# What is required
Each line below that includes the word "effect" is to be reported.

# Supplied records

• • • • •

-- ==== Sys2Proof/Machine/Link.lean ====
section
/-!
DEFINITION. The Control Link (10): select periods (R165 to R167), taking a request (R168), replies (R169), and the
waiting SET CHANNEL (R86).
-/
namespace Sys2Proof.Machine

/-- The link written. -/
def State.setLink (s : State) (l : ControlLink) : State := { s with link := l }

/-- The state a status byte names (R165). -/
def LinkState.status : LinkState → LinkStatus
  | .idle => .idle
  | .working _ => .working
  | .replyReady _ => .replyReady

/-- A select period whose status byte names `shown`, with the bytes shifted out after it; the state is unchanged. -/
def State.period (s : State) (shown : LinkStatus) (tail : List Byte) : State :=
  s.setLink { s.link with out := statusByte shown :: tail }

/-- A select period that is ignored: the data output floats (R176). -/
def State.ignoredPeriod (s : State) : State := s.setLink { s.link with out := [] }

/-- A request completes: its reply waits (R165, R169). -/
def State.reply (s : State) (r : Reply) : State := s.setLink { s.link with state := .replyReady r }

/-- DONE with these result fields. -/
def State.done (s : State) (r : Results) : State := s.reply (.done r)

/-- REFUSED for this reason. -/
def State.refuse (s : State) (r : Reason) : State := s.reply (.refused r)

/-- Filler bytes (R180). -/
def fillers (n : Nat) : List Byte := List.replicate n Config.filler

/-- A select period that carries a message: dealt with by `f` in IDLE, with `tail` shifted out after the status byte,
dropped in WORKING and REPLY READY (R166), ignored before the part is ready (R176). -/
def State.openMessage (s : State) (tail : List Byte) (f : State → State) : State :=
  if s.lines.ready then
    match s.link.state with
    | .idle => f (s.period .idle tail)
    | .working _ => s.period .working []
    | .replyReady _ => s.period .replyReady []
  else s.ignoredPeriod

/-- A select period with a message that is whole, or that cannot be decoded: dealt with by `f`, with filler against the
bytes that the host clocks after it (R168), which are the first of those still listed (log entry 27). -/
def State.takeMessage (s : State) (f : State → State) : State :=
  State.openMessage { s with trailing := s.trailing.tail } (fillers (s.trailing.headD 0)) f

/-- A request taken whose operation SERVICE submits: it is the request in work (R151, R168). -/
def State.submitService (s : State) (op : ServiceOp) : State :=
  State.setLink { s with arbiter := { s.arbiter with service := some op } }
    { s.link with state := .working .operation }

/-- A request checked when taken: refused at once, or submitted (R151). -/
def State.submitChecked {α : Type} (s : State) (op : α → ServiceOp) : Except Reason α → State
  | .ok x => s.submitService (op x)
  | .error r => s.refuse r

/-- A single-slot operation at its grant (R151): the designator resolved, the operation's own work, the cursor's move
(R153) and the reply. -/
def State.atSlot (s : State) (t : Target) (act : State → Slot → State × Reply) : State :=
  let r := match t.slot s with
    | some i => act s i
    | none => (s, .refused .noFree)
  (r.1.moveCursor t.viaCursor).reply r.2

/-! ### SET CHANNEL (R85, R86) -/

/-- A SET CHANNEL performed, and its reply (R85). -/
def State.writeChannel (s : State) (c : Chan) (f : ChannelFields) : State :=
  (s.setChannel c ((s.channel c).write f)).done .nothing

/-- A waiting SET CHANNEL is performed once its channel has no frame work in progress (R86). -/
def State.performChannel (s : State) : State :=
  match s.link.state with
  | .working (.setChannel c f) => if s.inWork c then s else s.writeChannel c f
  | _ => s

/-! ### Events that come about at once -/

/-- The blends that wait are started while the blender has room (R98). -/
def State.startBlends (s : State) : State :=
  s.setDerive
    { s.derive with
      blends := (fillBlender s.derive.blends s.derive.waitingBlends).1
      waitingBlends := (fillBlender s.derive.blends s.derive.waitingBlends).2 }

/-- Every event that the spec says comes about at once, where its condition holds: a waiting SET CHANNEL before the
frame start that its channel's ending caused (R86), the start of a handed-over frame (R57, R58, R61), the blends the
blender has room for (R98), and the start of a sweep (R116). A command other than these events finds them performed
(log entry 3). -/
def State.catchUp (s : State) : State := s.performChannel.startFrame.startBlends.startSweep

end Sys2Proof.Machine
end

• • • • •

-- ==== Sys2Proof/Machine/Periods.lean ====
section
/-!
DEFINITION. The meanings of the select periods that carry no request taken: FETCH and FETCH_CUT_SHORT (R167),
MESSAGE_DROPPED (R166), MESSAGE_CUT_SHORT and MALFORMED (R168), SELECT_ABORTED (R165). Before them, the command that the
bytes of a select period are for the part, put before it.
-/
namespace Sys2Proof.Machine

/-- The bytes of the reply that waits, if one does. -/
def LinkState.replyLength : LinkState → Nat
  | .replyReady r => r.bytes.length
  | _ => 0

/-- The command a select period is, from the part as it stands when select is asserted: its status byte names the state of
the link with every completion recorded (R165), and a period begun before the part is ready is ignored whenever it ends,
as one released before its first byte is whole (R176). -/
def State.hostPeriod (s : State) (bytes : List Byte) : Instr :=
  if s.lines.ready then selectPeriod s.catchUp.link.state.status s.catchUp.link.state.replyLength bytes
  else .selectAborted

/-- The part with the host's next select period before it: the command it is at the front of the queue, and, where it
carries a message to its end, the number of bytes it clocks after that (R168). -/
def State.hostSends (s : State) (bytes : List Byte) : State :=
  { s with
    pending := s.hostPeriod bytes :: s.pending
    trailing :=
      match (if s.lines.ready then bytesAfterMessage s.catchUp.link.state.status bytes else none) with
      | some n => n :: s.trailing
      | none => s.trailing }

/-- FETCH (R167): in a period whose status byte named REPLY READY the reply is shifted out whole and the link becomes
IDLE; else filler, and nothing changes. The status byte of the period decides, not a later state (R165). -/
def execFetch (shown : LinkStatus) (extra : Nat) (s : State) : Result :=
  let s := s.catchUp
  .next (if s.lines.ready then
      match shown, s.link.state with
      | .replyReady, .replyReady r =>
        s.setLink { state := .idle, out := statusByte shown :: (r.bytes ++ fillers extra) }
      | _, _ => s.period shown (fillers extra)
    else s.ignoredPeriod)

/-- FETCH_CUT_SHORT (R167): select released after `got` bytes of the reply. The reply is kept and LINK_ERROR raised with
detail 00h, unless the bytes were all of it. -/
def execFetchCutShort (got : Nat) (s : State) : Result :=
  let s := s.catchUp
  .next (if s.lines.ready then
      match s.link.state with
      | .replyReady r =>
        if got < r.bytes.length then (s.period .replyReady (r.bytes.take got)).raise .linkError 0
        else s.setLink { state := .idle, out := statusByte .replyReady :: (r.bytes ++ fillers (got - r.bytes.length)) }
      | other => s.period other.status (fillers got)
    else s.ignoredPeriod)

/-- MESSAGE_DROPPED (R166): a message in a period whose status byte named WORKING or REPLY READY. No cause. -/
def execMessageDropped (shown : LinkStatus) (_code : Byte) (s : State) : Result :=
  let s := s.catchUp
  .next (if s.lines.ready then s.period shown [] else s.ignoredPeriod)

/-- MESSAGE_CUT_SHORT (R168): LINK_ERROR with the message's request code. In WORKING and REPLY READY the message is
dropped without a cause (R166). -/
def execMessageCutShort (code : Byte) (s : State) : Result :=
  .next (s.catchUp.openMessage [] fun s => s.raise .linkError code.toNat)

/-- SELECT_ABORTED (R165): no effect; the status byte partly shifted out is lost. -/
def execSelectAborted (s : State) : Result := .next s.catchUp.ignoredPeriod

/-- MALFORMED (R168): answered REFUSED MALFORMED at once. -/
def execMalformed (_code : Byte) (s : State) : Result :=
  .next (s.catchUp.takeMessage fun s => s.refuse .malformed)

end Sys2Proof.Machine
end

• • • • •

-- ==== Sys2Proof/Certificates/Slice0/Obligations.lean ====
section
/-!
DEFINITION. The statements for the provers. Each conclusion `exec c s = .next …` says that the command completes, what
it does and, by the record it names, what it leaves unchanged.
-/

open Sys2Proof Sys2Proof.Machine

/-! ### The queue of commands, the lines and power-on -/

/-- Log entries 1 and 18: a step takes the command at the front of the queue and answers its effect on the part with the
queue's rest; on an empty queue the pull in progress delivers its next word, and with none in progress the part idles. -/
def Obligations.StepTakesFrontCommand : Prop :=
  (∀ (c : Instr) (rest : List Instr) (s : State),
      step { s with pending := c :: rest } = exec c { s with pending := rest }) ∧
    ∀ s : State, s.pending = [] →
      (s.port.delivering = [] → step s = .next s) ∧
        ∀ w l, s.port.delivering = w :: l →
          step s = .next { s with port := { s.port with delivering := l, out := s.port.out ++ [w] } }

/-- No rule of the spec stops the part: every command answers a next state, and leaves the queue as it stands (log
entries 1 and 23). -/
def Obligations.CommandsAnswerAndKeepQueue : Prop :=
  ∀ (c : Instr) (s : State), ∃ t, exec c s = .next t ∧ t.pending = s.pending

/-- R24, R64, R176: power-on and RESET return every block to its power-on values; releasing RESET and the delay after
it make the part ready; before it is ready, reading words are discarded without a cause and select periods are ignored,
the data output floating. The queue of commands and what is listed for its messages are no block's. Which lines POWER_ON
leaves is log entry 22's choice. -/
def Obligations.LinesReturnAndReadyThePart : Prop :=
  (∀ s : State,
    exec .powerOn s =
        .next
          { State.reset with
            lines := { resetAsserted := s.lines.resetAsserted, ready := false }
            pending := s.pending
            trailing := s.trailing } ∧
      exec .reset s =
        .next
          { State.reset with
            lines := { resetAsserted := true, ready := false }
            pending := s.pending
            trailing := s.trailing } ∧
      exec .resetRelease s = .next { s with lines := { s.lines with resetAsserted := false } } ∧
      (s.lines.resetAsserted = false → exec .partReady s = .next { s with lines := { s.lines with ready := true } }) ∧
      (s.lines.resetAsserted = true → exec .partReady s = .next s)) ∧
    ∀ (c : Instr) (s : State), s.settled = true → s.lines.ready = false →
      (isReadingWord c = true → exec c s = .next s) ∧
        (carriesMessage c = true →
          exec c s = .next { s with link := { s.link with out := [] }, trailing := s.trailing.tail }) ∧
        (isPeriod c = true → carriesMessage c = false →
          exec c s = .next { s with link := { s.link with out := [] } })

• • • • •

# Finished exercise
/-- SELECT_ABORTED (R165): no effect; the status byte partly shifted out is lost. -/
/-- Log entries 1 and 18: a step takes the command at the front of the queue and answers its effect on the part with the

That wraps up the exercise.